• EXTRACTED MATERIAL:
-- ==== Sys2Proof/Laws/SameFabric.lean ====
section
/-! SUPPORT. What faults, mailboxes, time, checkpoint, the plant framer, collectives, replies, power and links leave as it is, by the parts of the state (Laws/Same.lean). -/
namespace Sys2Proof.Machine

variable {M : Nat} {z : State}

theorem State.logEntry_same (s : State) (e : FaultEntry) (hM : within 1048578 M = true) (h_s : s.same M z) :
    (State.logEntry s e).same M z := by
  unfold State.logEntry
  repeat' first | with_reducible assumption | exact Or.inl (within_bit hM (by decide)) | with_reducible exact Or.inr rfl
                | exact within_trans (by decide) hM | with_reducible apply State.bump64_same | simp only [same_mk]
                | with_reducible apply Same.of

theorem State.logFault_same (s : State) (cls unit sub outcome absorb detail : Nat) (hM : within 68290626 M = true)
    (h_s : s.same M z) :
    (State.logFault s cls unit sub outcome absorb detail).same M z := by
  unfold State.logFault
  repeat' first | with_reducible assumption | exact within_trans (by decide) hM | with_reducible apply State.logEntry_same

theorem State.absorb_same (s : State) (cls unit sub outcome time detail : Nat) (hM : within 68290626 M = true)
    (h_s : s.same M z) :
    (State.absorb s cls unit sub outcome time detail).same M z := by
  unfold State.absorb
  repeat' first | with_reducible assumption | exact within_trans (by decide) hM | with_reducible apply State.bump64_same
                | with_reducible apply State.excursion_same | with_reducible apply State.startSlow_same
                | with_reducible apply State.logFault_same

theorem State.absorbWithin_same (s : State) (cls unit sub outcome bound detail : Nat) (hM : within 101845058 M = true)
    (h_s : s.same M z) :
    (State.absorbWithin s cls unit sub outcome bound detail).same M z := by
  unfold State.absorbWithin
  repeat' first | with_reducible assumption | exact within_trans (by decide) hM | with_reducible apply State.upTo_same
                | with_reducible apply State.absorb_same

theorem State.absorbTile_same (s : State) (tile : Nat) (hM : within 101845058 M = true) (h_s : s.same M z) :
    (State.absorbTile s tile).same M z := by
  unfold State.absorbTile
  repeat' first | with_reducible assumption | with_reducible apply State.absorbWithin_same

theorem State.lostNotices_same (s : State) (cause : Nat) (hM : within 67239938 M = true) (h_s : s.same M z) :
    (State.lostNotices s cause).same M z := by
  unfold State.lostNotices
  repeat' first | with_reducible assumption | intro _ | with_reducible apply State.sendTx_same
                | with_reducible apply same_foldl

theorem State.stopTickNow_same (s : State) (hM : within 66 M = true) (h_s : s.same M z) : (State.stopTickNow s).same M z := by
  unfold State.stopTickNow
  repeat' first | with_reducible assumption | exact Or.inl (within_bit hM (by decide)) | with_reducible exact Or.inr rfl
                | exact within_trans (by decide) hM | with_reducible apply State.setFld_same | simp only [same_mk]
                | with_reducible apply Same.of

theorem State.endDevice_same (s : State) (die : Nat) (hM : within 101056578 M = true) (h_s : s.same M z) :
    (State.endDevice s die).same M z := by
  unfold State.endDevice
  repeat' first | with_reducible assumption | exact within_trans (by decide) hM
                | with_reducible apply State.setDevState_same | with_reducible apply State.postEvent_same
                | with_reducible apply State.lostNotices_same | with_reducible apply State.stopTickNow_same

theorem State.endDeviceOther_same (s : State) (hM : within 101056578 M = true) (h_s : s.same M z) :
    (State.endDeviceOther s).same M z := by
  unfold State.endDeviceOther
  repeat' first | with_reducible assumption | exact within_trans (by decide) hM | with_reducible apply State.upTo_same
                | with_reducible apply State.endDevice_same

theorem State.protectiveStop_same (s : State) (stack celsius : Nat) (hM : within 101056578 M = true) (h_s : s.same M z) :
    (State.protectiveStop s stack celsius).same M z := by
  unfold State.protectiveStop
  repeat' first | with_reducible assumption | exact within_trans (by decide) hM | intro _ | with_reducible apply same_ite
                | with_reducible apply State.setDevState_same | with_reducible apply State.postEvent_same
                | with_reducible apply State.lostNotices_same | with_reducible apply State.stopTickNow_same

theorem State.onHost_same (s : State) (f : HostIf → HostIf) (hM : within 262144 M = true) (h_s : s.same M z) :
    (State.onHost s f).same M z := by
  unfold State.onHost
  repeat' first | with_reducible assumption | exact Or.inl (within_bit hM (by decide)) | with_reducible exact Or.inr rfl
                | simp only [same_mk] | with_reducible apply Same.of

theorem State.setPage_same (s : State) (k off : Nat) (bs : List Byte) (hM : within 262144 M = true) (h_s : s.same M z) :
    (State.setPage s k off bs).same M z := by
  unfold State.setPage
  repeat' first | with_reducible assumption | with_reducible apply State.onHost_same

theorem State.setMbx_same (s : State) (k : Nat) (v : Mbx) (hM : within 262144 M = true) (h_s : s.same M z) :
    (State.setMbx s k v).same M z := by
  unfold State.setMbx
  repeat' first | with_reducible assumption | with_reducible apply State.onHost_same

theorem State.setBusy_same (s : State) (k : Nat) (on : Bool) (hM : within 2 M = true) (h_s : s.same M z) :
    (State.setBusy s k on).same M z := by
  unfold State.setBusy
  repeat' first | with_reducible assumption | with_reducible apply State.setFld_same

theorem State.setDone_same (s : State) (k : Nat) (on : Bool) (hM : within 2 M = true) (h_s : s.same M z) :
    (State.setDone s k on).same M z := by
  unfold State.setDone
  repeat' first | with_reducible assumption | with_reducible apply State.setFld_same

theorem State.answer_same (s : State) (k : Nat) (m : Msg) (status detail : Nat) (result : List Byte)
    (hM : within 67371010 M = true) (h_s : s.same M z) :
    (State.answer s k m status detail result).same M z := by
  unfold State.answer
  repeat' first | with_reducible assumption | exact within_trans (by decide) hM | intro _ | with_reducible apply same_ite
                | with_reducible apply State.send_same | with_reducible apply State.signalVector_same
                | with_reducible apply State.onHost_same | with_reducible apply State.setPage_same
                | with_reducible apply State.setMbx_same | with_reducible apply State.setBusy_same
                | with_reducible apply State.setDone_same

theorem State.done_same (s : State) (k : Nat) (m : Msg) (result : List Byte) (hM : within 67371010 M = true)
    (h_s : s.same M z) :
    (State.done s k m result).same M z := by
  unfold State.done
  repeat' first | with_reducible assumption | with_reducible apply State.answer_same

theorem State.reject_same (s : State) (k : Nat) (m : Msg) (status detail : Nat) (hM : within 67371010 M = true)
    (h_s : s.same M z) :
    (State.reject s k m status detail).same M z := by
  unfold State.reject
  repeat' first | with_reducible assumption | with_reducible apply State.answer_same

theorem State.wrongState_same (s : State) (k : Nat) (m : Msg) (hM : within 67371010 M = true) (h_s : s.same M z) :
    (State.wrongState s k m).same M z := by
  unfold State.wrongState
  repeat' first | with_reducible assumption | with_reducible apply State.reject_same

theorem State.badField_same (s : State) (k : Nat) (m : Msg) (off : Nat) (hM : within 67371010 M = true) (h_s : s.same M z) :
    (State.badField s k m off).same M z := by
  unfold State.badField
  repeat' first | with_reducible assumption | with_reducible apply State.reject_same

theorem State.command_same (s : State) (k code : Nat) (want : Msg → Nat) (bad : State → Msg → Option Nat)
    (f : State → Msg → State) (hM : within 100925442 M = true) (h_s : s.same M z)
    (h_f : ∀ x0 x1, x0.same M z → (f x0 x1).same M z) :
    (State.command s k code want bad f).same M z := by
  unfold State.command
  repeat' first | with_reducible assumption | exact within_trans (by decide) hM | intro _ | with_reducible apply same_ite
                | with_reducible apply h_f | with_reducible apply State.fresh_same | with_reducible apply State.reject_same
                | with_reducible apply State.wrongState_same | with_reducible apply State.badField_same | split

theorem State.plain_same (s : State) (k code : Nat) (f : State → Msg → State) (hM : within 100925442 M = true)
    (h_s : s.same M z) (h_f : ∀ x0 x1, x0.same M z → (f x0 x1).same M z) :
    (State.plain s k code f).same M z := by
  unfold State.plain
  repeat' first | with_reducible assumption | with_reducible apply State.command_same

theorem State.startLongExt_same (s : State) (k : Nat) (m : Msg) (conflicts : List Nat) (ext : List Byte) (f : State → State)
    (hM : within 67371010 M = true) (h_s : s.same M z) (h_f : ∀ x0, x0.same M z → (f x0).same M z) :
    (State.startLongExt s k m conflicts ext f).same M z := by
  unfold State.startLongExt
  repeat' first | with_reducible assumption | exact within_trans (by decide) hM | with_reducible apply h_f
                | with_reducible apply State.onHost_same | with_reducible apply State.answer_same
                | with_reducible apply State.reject_same | split

theorem State.startLong_same (s : State) (k : Nat) (m : Msg) (conflicts : List Nat) (f : State → State)
    (hM : within 67371010 M = true) (h_s : s.same M z) (h_f : ∀ x0, x0.same M z → (f x0).same M z) :
    (State.startLong s k m conflicts f).same M z := by
  unfold State.startLong
  repeat' first | with_reducible assumption | with_reducible apply State.startLongExt_same

theorem State.storageMoved_same (s : State) (target read written : Nat) (hM : within 262144 M = true) (h_s : s.same M z) :
    (State.storageMoved s target read written).same M z := by
  unfold State.storageMoved
  repeat' first | with_reducible assumption | with_reducible apply State.onHost_same | split

theorem State.malformed_same (s : State) (hM : within 2 M = true) (h_s : s.same M z) : (State.malformed s).same M z := by
  unfold State.malformed
  repeat' first | with_reducible assumption | with_reducible apply State.bump64_same

theorem State.lostNotice_same (s : State) (g : Nat) (hM : within 67239938 M = true) (h_s : s.same M z) :
    (State.lostNotice s g).same M z := by
  unfold State.lostNotice
  repeat' first | with_reducible assumption | with_reducible apply State.sendTx_same

theorem State.passOn_same (s : State) (tx : Tx) (hM : within 67239938 M = true) (h_s : s.same M z) :
    (State.passOn s tx).same M z := by
  unfold State.passOn
  repeat' first | with_reducible assumption | with_reducible apply State.sendBy_same | split

theorem State.arrives_same (s : State) (tx : Tx) (f : State → State) (hM : within 67239938 M = true) (h_s : s.same M z)
    (h_f : ∀ x0, x0.same M z → (f x0).same M z) :
    (State.arrives s tx f).same M z := by
  unfold State.arrives
  repeat' first | with_reducible assumption | intro _ | with_reducible apply same_ite | with_reducible apply h_f
                | with_reducible apply State.passOn_same

theorem State.serveRequest_same (s : State) (tx : Tx) (type : Nat) (dup f : State → State) (hM : within 67239938 M = true)
    (h_s : s.same M z) (h_dup : ∀ x0, x0.same M z → (dup x0).same M z) (h_f : ∀ x0, x0.same M z → (f x0).same M z) :
    (State.serveRequest s tx type dup f).same M z := by
  unfold State.serveRequest
  repeat' first | with_reducible assumption | exact within_trans (by decide) hM | intro _ | with_reducible apply same_ite
                | with_reducible apply h_dup | with_reducible apply h_f | with_reducible apply State.bump64_same
                | with_reducible apply State.refuse_same | with_reducible apply State.malformed_same
                | with_reducible apply State.lostNotice_same | with_reducible apply State.arrives_same

theorem State.refuseRequest_same (s : State) (tx : Tx) (status : Nat) (hM : within 67239938 M = true) (h_s : s.same M z) :
    (State.refuseRequest s tx status).same M z := by
  unfold State.refuseRequest
  repeat' first | with_reducible assumption | exact within_trans (by decide) hM | with_reducible apply State.refuse_same
                | with_reducible apply State.mark_same

theorem State.control_same (s : State) (tx : Tx) (op : Nat) (f : State → State) (hM : within 67239938 M = true)
    (h_s : s.same M z) (h_f : ∀ x0, x0.same M z → (f x0).same M z) :
    (State.control s tx op f).same M z := by
  unfold State.control
  repeat' first | with_reducible assumption | exact within_trans (by decide) hM | intro _ | with_reducible apply same_ite
                | with_reducible apply h_f | with_reducible apply State.malformed_same
                | with_reducible apply State.arrives_same

theorem State.arriveInOrder_same (s : State) (tx : Tx) (hM : within 67338318 M = true) (h_s : s.same M z) :
    (State.arriveInOrder s tx).same M z := by
  unfold State.arriveInOrder
  repeat' first | with_reducible assumption | exact within_trans (by decide) hM | intro _ | with_reducible apply same_ite
                | with_reducible apply State.onFabric_same | with_reducible apply State.arrive_same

• ABOUT THIS TASK: Beginning at the top of the data, please return every line until and including the line containing "unfold State.logEntry", copied exactly, and nothing past it.

• FINAL ANSWER:
-- ==== Sys2Proof/Laws/SameFabric.lean ====
section
/-! SUPPORT. What faults, mailboxes, time, checkpoint, the plant framer, collectives, replies, power and links leave as it is, by the parts of the state (Laws/Same.lean). -/
namespace Sys2Proof.Machine

variable {M : Nat} {z : State}

theorem State.logEntry_same (s : State) (e : FaultEntry) (hM : within 1048578 M = true) (h_s : s.same M z) :
    (State.logEntry s e).same M z := by
  unfold State.logEntry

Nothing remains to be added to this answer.